→ Instructions for the task: Which lines of the data contain the string "selector"? Copy every one.

(Extracted entries begins)

-- ==== Sys2Proof/Safety.lean ====
section
/-! DEFINITION. What a safe run is, and the invariants of the hardware that statements use: the binding cache is up to date
(10_state R18), every region's bytes stay inside it and in canonical form, and a generic table is a table of this hardware
(20_memory R36, R37). -/

namespace Sys2Proof.Machine

/-- "A state with `fault` set is never a good final state" (10_state R28, 60 R127). -/
def State.Good (s : State) : Prop := s.fault = none

/-- A run of `k` steps that ends in a good state. -/
def SafeRun (k : Nat) (s : State) : Prop := ∃ t, Sys2Proof.core.run k s = .next t ∧ State.Good t

/-- `(W, RL, RH) = Bind(mode, selector)` (10_state R18). -/
def State.Coherent (s : State) : Prop := s.win = bind s.cfg s.mode s.selector

/-- A region's known bytes are in canonical form and inside the region. -/
def Region.Wf (r : Region) : Prop := Memory.wf r.cells = true ∧ Memory.within r.cells r.size = true

/-- Every region's known bytes are in canonical form and inside the region (10_state R19, R20). -/
def State.MemoryWf (s : State) : Prop :=
  (Memory.wf s.rom = true ∧ Memory.within s.rom romSize = true) ∧
  (Memory.wf s.ram = true ∧ Memory.within s.ram (ramSize s.cfg) = true) ∧
  ∀ r ∈ s.regions, Region.Wf r

/-- What every step keeps. -/
def State.Inv (s : State) : Prop := s.Coherent ∧ s.MemoryWf

/-- Every byte of every region reads as before. -/
def SameBytes (s t : State) : Prop :=
  (∀ i, t.romByte i = s.romByte i) ∧ (∀ i, t.ramByte i = s.ramByte i) ∧ ∀ k i, t.otherByte k i = s.otherByte k i

/-- A table covers the addresses from `lo` up to `top` in order, each exactly once (20_memory R36(a) to (c)). -/
def Tiles : List Entry → Nat → Nat → Prop
  | [], lo, top => lo = top + 1
  | e :: rest, lo, top => e.start = lo ∧ e.start ≤ e.stop ∧ e.stop ≤ top ∧ Tiles rest (e.stop + 1) top

/-- An entry's offsets count from its start and a `Direct` entry stays inside its region (20_memory R35, R37). -/
def Entry.Legal (s : State) (e : Entry) : Prop :=
  e.base = e.start ∧
  ∀ ref offset amask, e.target = .direct ref offset amask →
    ∀ a, e.start ≤ a → a ≤ e.stop → directIndex e.base offset amask a < s.regionSize ref

/-- Every `start` is even and every `end` odd (20_memory R36(d)). -/
def Entry.EvenOdd (e : Entry) : Prop := e.start % 2 = 0 ∧ e.stop % 2 = 1

/-- Whether a region may be written (10_state R19, R20). -/
def State.regionWritable (s : State) : RegionRef → Bool
  | .rom => false
  | .ram => true
  | .other k => match s.regions[k]? with
    | none => false
    | some r => r.writable

/-- The region byte a one-byte write through a table stores to: the index of R37 in the entry the address is looked up to;
none where the region is read-only (R43), or the entry is a handler or unmapped, or there is no entry (20_memory R41). -/
def State.storedAt (s : State) (t : List Entry) (a : Nat) : Option (RegionRef × Nat) :=
  match lookup t a with
  | none => none
  | some e => match e.target with
    | .direct ref offset amask =>
      if s.regionWritable ref then some (ref, directIndex e.base offset amask a) else none
    | .handler _ _ _ => none
    | .unmapped _ => none

/-- No entry of `T[write]` has a target `Direct` on a read-only region (20_memory R36(e)). -/
def Entry.WriteLegal (s : State) (e : Entry) : Prop :=
  ∀ ref offset amask, e.target = .direct ref offset amask → s.regionWritable ref = true

/-- The tables are tables of this hardware over a space whose last address is `top` (20_memory R36, R37). -/
def State.LegalTables (s : State) (t : DispatchTables) (top : Nat) : Prop :=
  (Tiles t.read 0 top ∧ ∀ e ∈ t.read, Entry.Legal s e) ∧
  Tiles t.write 0 top ∧ ∀ e ∈ t.write, Entry.Legal s e ∧ Entry.WriteLegal s e

/-- `TR175_TABLE` is legal (20_memory R54), the bounds of its entries even and odd (R36(d)). A handler
entry with lanes `ALL` is let in, and runs as `BOTH` (log 28, DESIGN CHOICE). -/
def State.LegalTr175 (s : State) : Prop :=
  s.LegalTables s.cfg.tr175Table 0xFFFFFF ∧
  (∀ e ∈ s.cfg.tr175Table.read, Entry.EvenOdd e) ∧ ∀ e ∈ s.cfg.tr175Table.write, Entry.EvenOdd e

end Sys2Proof.Machine
end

(Extracted entries ends)

→ Result:
/-- `(W, RL, RH) = Bind(mode, selector)` (10_state R18). -/
def State.Coherent (s : State) : Prop := s.win = bind s.cfg s.mode s.selector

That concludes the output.